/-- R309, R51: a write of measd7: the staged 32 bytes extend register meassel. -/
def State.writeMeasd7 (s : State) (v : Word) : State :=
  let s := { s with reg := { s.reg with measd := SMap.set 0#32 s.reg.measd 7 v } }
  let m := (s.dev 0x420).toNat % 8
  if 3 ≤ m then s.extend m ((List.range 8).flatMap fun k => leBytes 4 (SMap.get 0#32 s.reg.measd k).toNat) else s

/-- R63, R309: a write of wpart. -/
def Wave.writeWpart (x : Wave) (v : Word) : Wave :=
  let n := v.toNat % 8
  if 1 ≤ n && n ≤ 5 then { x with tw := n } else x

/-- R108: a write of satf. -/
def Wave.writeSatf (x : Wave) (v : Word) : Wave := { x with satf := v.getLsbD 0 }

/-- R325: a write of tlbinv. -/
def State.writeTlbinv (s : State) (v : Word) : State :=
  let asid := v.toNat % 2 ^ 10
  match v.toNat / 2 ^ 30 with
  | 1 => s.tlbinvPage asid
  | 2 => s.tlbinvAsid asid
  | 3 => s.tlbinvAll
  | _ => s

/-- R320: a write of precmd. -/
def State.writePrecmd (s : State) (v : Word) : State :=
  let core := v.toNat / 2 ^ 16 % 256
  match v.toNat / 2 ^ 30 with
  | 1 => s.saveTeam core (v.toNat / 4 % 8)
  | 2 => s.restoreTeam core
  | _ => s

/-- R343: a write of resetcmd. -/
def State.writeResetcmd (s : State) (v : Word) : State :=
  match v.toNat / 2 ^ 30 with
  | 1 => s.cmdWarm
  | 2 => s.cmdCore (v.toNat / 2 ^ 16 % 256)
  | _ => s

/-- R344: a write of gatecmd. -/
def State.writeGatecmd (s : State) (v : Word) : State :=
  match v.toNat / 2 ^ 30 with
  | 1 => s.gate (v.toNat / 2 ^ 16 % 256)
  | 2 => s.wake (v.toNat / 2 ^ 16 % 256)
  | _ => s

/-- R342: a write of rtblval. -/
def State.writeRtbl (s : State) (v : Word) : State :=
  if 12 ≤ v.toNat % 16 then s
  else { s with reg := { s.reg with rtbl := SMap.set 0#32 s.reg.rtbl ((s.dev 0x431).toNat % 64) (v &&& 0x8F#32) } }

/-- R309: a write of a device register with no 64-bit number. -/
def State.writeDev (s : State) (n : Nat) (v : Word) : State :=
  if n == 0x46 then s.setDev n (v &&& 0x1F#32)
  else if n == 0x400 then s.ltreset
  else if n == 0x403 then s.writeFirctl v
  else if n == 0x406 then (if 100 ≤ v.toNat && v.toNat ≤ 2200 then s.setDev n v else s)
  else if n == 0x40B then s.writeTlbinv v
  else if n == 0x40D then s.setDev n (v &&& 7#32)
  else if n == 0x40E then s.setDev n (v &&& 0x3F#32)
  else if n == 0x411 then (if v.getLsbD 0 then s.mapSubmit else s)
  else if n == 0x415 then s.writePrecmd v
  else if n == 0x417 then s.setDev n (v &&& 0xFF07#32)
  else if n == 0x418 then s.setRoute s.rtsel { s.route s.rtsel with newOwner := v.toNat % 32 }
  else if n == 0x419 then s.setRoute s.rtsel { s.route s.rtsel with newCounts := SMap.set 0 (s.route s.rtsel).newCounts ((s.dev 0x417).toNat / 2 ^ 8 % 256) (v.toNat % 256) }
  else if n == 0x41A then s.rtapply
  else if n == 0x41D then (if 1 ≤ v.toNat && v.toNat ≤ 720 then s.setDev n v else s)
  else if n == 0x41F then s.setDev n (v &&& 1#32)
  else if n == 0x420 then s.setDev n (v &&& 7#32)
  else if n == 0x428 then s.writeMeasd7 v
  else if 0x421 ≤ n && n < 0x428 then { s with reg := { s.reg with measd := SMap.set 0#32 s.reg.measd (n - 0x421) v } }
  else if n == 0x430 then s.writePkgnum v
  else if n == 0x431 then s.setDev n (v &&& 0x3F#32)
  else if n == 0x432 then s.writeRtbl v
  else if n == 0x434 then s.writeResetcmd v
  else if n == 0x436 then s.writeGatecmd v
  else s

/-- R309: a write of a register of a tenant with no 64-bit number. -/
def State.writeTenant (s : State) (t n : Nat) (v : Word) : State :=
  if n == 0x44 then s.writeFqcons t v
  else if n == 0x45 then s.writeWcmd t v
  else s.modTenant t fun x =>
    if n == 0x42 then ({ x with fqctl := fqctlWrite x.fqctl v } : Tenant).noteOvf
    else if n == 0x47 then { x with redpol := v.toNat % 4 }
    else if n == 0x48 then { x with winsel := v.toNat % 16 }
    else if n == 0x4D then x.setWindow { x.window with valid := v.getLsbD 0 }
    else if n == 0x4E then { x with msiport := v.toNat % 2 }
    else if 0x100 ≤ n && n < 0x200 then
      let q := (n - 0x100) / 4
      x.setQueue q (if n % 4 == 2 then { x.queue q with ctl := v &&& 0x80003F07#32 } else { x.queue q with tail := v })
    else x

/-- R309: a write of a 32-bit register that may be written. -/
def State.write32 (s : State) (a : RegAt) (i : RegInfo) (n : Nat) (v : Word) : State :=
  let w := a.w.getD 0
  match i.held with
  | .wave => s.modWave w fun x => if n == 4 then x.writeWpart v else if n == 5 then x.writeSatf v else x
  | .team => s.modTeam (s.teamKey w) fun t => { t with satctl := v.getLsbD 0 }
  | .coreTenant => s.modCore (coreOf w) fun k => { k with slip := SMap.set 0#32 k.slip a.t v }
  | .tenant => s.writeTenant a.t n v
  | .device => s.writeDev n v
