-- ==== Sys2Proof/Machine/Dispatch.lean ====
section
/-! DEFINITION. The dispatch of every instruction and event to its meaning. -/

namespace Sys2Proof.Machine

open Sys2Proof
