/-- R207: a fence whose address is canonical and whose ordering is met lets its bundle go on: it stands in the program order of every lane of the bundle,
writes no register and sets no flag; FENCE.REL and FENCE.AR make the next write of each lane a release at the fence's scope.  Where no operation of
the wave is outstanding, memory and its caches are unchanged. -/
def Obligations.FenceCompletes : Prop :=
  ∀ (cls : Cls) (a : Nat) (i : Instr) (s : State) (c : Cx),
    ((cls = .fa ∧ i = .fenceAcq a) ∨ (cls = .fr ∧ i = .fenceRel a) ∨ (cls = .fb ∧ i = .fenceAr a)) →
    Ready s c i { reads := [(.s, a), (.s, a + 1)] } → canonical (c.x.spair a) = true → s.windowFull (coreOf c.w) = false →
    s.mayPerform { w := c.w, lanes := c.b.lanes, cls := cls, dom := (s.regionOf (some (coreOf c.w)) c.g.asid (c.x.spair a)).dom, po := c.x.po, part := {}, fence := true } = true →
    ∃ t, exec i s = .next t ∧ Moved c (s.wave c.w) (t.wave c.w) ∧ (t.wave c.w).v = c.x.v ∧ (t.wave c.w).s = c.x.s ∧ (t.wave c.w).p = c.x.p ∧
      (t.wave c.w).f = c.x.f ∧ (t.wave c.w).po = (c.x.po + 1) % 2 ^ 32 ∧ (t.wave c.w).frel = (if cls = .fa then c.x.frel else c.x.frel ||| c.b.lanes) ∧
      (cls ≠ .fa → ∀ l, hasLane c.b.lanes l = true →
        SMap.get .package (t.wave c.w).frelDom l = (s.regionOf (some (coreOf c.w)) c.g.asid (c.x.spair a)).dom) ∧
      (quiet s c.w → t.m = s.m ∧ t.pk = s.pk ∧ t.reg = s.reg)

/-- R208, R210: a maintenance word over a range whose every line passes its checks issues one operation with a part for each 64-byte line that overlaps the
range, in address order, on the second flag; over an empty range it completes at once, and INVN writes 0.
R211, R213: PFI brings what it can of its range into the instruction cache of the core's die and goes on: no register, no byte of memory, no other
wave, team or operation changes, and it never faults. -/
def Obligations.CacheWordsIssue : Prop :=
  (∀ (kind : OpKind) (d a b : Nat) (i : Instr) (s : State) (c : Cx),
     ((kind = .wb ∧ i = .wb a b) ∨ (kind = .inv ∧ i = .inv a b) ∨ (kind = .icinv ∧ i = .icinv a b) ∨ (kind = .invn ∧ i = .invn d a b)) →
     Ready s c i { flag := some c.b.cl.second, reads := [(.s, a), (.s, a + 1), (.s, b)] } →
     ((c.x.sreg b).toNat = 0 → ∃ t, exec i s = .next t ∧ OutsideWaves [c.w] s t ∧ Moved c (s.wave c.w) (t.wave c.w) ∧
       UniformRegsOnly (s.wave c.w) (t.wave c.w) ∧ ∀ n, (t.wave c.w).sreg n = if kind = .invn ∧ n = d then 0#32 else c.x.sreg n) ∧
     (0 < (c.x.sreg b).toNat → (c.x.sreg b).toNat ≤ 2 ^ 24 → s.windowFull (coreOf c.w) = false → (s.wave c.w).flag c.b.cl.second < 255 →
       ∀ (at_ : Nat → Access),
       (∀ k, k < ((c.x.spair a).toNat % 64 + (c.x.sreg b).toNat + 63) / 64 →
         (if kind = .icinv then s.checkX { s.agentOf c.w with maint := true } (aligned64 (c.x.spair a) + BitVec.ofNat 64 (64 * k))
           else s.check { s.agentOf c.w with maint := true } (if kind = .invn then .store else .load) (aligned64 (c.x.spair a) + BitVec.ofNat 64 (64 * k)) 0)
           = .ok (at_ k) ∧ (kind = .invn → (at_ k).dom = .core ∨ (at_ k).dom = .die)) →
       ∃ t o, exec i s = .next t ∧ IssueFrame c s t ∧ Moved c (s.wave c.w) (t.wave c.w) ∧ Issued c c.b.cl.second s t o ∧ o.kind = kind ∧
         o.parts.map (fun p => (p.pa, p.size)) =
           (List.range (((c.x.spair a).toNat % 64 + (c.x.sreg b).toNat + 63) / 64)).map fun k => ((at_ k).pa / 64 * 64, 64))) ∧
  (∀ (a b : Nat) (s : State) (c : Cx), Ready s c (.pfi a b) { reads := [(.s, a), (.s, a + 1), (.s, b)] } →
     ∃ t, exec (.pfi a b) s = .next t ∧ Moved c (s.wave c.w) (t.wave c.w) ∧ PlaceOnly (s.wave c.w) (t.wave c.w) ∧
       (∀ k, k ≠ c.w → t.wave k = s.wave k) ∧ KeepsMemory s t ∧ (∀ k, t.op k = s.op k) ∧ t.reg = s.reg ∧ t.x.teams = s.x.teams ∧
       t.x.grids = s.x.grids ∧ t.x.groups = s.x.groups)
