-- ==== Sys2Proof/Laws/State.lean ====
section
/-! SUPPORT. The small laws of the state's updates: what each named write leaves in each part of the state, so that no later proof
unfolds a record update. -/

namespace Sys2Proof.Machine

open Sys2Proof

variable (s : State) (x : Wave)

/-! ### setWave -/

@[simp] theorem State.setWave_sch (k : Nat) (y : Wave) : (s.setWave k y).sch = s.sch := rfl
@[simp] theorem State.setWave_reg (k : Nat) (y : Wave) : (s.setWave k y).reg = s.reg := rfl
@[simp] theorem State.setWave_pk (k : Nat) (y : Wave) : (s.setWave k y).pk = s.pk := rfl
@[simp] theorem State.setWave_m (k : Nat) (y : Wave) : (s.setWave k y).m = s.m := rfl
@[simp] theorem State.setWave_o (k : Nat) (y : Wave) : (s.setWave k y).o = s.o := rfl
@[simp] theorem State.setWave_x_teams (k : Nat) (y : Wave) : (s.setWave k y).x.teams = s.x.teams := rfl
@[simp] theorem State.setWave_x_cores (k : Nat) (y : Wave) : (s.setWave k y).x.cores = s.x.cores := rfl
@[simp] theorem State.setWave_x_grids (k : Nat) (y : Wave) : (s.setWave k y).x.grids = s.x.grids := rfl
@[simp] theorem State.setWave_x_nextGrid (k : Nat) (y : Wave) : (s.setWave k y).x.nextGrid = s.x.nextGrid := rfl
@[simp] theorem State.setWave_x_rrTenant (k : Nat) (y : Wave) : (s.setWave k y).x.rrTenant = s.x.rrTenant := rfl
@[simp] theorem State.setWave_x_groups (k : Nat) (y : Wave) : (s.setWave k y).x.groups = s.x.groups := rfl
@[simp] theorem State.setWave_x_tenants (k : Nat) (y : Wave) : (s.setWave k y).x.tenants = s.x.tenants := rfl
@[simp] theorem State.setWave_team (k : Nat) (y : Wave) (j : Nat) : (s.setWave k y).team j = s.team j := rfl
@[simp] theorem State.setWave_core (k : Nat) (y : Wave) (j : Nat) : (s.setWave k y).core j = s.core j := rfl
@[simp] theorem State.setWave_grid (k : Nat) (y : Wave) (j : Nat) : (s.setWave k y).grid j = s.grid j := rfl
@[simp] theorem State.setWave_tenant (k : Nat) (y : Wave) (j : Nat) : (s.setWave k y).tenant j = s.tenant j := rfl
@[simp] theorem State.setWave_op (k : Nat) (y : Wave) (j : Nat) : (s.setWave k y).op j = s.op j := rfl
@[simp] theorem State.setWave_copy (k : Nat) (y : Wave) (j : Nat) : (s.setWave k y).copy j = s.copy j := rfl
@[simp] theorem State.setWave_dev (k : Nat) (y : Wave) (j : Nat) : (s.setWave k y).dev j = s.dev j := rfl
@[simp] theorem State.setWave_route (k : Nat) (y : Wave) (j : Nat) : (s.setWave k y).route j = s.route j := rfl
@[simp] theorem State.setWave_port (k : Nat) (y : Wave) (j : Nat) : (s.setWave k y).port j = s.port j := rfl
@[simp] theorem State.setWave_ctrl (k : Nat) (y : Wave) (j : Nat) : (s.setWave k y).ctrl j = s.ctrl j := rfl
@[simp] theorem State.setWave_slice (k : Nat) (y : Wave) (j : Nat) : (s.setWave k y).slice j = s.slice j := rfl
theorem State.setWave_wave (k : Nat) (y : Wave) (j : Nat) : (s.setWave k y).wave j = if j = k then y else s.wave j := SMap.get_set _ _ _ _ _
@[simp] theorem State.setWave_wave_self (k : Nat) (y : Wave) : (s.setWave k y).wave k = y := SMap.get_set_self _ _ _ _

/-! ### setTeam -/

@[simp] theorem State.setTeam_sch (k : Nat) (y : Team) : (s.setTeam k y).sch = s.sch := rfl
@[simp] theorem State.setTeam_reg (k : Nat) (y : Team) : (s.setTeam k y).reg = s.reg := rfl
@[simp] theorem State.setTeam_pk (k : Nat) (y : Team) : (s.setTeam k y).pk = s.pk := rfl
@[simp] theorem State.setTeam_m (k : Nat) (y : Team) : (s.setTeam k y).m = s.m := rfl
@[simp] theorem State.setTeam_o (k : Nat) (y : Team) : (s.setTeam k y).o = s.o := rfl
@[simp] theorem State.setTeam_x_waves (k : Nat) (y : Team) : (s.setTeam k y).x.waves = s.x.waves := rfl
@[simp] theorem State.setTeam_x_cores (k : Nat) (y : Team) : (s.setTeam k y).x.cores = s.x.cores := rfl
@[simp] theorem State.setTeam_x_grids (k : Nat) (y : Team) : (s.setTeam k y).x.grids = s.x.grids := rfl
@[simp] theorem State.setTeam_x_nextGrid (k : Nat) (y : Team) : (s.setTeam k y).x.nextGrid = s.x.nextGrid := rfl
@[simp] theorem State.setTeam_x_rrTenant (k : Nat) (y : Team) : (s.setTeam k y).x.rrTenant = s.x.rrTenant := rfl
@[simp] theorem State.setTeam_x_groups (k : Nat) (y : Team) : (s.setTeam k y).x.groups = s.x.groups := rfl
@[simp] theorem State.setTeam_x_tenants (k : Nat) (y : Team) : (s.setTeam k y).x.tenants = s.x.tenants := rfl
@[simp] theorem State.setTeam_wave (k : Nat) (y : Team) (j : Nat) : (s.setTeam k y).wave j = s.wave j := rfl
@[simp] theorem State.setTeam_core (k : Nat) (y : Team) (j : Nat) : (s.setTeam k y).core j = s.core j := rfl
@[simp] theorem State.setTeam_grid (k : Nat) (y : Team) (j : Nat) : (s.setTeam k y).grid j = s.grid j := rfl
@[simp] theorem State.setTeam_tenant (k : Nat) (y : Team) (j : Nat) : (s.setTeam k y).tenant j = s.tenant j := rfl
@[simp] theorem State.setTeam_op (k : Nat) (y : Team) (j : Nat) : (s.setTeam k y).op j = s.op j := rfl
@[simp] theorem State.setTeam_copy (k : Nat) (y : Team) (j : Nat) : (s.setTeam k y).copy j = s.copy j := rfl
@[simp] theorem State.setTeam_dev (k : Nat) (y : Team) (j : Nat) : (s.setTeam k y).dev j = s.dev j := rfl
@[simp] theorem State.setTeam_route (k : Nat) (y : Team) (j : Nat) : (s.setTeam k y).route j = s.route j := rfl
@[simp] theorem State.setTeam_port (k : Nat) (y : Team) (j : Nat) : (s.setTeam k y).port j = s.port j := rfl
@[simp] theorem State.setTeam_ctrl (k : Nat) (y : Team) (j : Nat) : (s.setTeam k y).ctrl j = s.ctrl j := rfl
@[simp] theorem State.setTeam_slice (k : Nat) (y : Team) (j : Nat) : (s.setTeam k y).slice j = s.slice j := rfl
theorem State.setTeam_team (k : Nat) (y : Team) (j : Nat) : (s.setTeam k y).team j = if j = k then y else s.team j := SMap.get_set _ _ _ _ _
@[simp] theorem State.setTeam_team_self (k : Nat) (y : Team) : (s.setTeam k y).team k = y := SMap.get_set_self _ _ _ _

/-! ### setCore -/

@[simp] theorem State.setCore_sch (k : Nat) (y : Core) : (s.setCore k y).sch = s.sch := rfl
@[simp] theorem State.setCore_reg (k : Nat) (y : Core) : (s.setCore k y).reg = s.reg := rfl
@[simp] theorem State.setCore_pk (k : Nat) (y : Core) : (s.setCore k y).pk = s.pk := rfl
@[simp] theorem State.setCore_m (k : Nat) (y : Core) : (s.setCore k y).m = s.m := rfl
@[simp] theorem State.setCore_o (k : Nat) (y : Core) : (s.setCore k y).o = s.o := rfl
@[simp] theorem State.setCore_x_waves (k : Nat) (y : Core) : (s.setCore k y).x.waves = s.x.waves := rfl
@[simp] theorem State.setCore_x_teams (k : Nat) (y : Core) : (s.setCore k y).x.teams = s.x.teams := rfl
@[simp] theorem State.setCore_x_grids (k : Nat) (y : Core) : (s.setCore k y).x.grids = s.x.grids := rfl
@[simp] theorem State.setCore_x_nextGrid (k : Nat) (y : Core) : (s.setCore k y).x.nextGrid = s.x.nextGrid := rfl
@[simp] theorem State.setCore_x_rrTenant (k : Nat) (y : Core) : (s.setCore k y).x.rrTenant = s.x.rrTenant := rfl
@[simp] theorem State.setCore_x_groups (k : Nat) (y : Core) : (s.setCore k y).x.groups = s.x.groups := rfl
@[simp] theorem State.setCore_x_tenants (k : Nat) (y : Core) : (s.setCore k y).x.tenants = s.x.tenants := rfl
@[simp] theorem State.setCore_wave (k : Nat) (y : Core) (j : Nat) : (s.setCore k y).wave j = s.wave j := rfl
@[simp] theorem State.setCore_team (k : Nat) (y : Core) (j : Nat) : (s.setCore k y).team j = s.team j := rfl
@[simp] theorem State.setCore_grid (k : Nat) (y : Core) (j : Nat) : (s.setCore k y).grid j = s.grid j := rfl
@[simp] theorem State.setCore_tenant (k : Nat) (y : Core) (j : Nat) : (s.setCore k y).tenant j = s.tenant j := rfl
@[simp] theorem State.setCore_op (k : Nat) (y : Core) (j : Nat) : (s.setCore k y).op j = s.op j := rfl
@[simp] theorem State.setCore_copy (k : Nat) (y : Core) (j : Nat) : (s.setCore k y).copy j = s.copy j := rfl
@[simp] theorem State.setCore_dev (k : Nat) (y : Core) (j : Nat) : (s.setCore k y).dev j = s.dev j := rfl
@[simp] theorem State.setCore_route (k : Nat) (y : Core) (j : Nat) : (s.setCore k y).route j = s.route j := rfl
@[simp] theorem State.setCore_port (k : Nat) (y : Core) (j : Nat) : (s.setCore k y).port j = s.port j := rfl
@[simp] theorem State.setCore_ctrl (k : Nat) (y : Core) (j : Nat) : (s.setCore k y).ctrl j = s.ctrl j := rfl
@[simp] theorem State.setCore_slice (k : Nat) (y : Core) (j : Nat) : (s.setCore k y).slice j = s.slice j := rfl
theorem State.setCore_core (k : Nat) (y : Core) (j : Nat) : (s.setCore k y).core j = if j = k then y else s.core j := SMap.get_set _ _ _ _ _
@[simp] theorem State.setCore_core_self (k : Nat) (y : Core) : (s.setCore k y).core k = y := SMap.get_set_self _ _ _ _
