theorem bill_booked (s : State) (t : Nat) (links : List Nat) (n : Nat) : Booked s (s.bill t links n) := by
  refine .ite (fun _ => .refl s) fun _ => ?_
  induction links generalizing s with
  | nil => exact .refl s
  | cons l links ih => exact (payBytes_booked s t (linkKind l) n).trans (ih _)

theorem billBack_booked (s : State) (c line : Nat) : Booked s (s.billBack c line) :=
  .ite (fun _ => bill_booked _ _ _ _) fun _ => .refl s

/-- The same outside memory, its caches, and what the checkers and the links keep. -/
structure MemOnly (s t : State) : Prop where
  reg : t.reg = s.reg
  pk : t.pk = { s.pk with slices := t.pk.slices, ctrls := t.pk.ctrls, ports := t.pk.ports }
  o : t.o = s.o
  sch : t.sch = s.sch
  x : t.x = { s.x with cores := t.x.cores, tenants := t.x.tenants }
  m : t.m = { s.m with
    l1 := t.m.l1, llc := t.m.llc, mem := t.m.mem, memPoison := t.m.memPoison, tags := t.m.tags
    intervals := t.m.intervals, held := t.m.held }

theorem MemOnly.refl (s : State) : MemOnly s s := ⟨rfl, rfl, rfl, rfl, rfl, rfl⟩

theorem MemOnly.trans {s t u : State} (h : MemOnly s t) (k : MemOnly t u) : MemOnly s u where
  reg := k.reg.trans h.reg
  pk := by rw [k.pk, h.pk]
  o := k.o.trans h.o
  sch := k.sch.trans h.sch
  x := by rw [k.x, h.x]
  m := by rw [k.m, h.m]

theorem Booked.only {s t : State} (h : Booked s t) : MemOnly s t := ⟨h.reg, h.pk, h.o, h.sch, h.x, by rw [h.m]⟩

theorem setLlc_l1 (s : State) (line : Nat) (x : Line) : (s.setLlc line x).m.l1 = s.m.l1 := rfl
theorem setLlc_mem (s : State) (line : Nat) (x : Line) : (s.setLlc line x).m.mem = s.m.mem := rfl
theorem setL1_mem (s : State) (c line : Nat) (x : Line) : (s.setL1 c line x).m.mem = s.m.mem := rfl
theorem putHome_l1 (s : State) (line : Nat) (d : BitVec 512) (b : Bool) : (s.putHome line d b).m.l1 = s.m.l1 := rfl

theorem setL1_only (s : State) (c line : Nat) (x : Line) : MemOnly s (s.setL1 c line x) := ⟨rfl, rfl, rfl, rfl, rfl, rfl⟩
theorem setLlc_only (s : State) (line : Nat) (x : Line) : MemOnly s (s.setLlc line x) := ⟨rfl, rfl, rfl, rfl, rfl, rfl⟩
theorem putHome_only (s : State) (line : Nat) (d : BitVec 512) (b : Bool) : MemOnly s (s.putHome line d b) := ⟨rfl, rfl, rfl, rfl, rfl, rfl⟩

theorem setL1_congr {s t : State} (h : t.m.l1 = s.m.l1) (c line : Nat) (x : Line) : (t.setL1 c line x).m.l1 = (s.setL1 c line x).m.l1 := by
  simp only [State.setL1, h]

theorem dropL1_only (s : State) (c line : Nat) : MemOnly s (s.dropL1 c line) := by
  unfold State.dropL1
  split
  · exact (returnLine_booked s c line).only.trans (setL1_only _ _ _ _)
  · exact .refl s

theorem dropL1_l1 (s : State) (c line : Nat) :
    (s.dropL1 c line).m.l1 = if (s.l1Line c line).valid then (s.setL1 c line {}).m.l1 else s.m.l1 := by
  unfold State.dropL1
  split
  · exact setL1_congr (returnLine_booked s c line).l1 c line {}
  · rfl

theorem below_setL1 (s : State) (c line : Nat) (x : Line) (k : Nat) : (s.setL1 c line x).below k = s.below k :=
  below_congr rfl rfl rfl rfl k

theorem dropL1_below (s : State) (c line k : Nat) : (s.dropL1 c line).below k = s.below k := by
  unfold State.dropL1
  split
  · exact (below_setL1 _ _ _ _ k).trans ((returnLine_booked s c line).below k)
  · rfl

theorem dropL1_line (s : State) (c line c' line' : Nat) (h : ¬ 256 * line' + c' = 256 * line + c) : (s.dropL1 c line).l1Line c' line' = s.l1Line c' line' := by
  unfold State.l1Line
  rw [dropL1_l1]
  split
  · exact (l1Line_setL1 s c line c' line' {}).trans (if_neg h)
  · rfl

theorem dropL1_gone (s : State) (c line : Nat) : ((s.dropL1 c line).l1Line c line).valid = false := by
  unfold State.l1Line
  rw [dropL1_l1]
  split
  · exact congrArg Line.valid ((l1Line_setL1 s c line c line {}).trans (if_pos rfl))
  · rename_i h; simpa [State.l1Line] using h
......
Exercise objective: State the number of lines in these entries where the word "writeSatf" occurs, without any other words.

Exercise solution: 2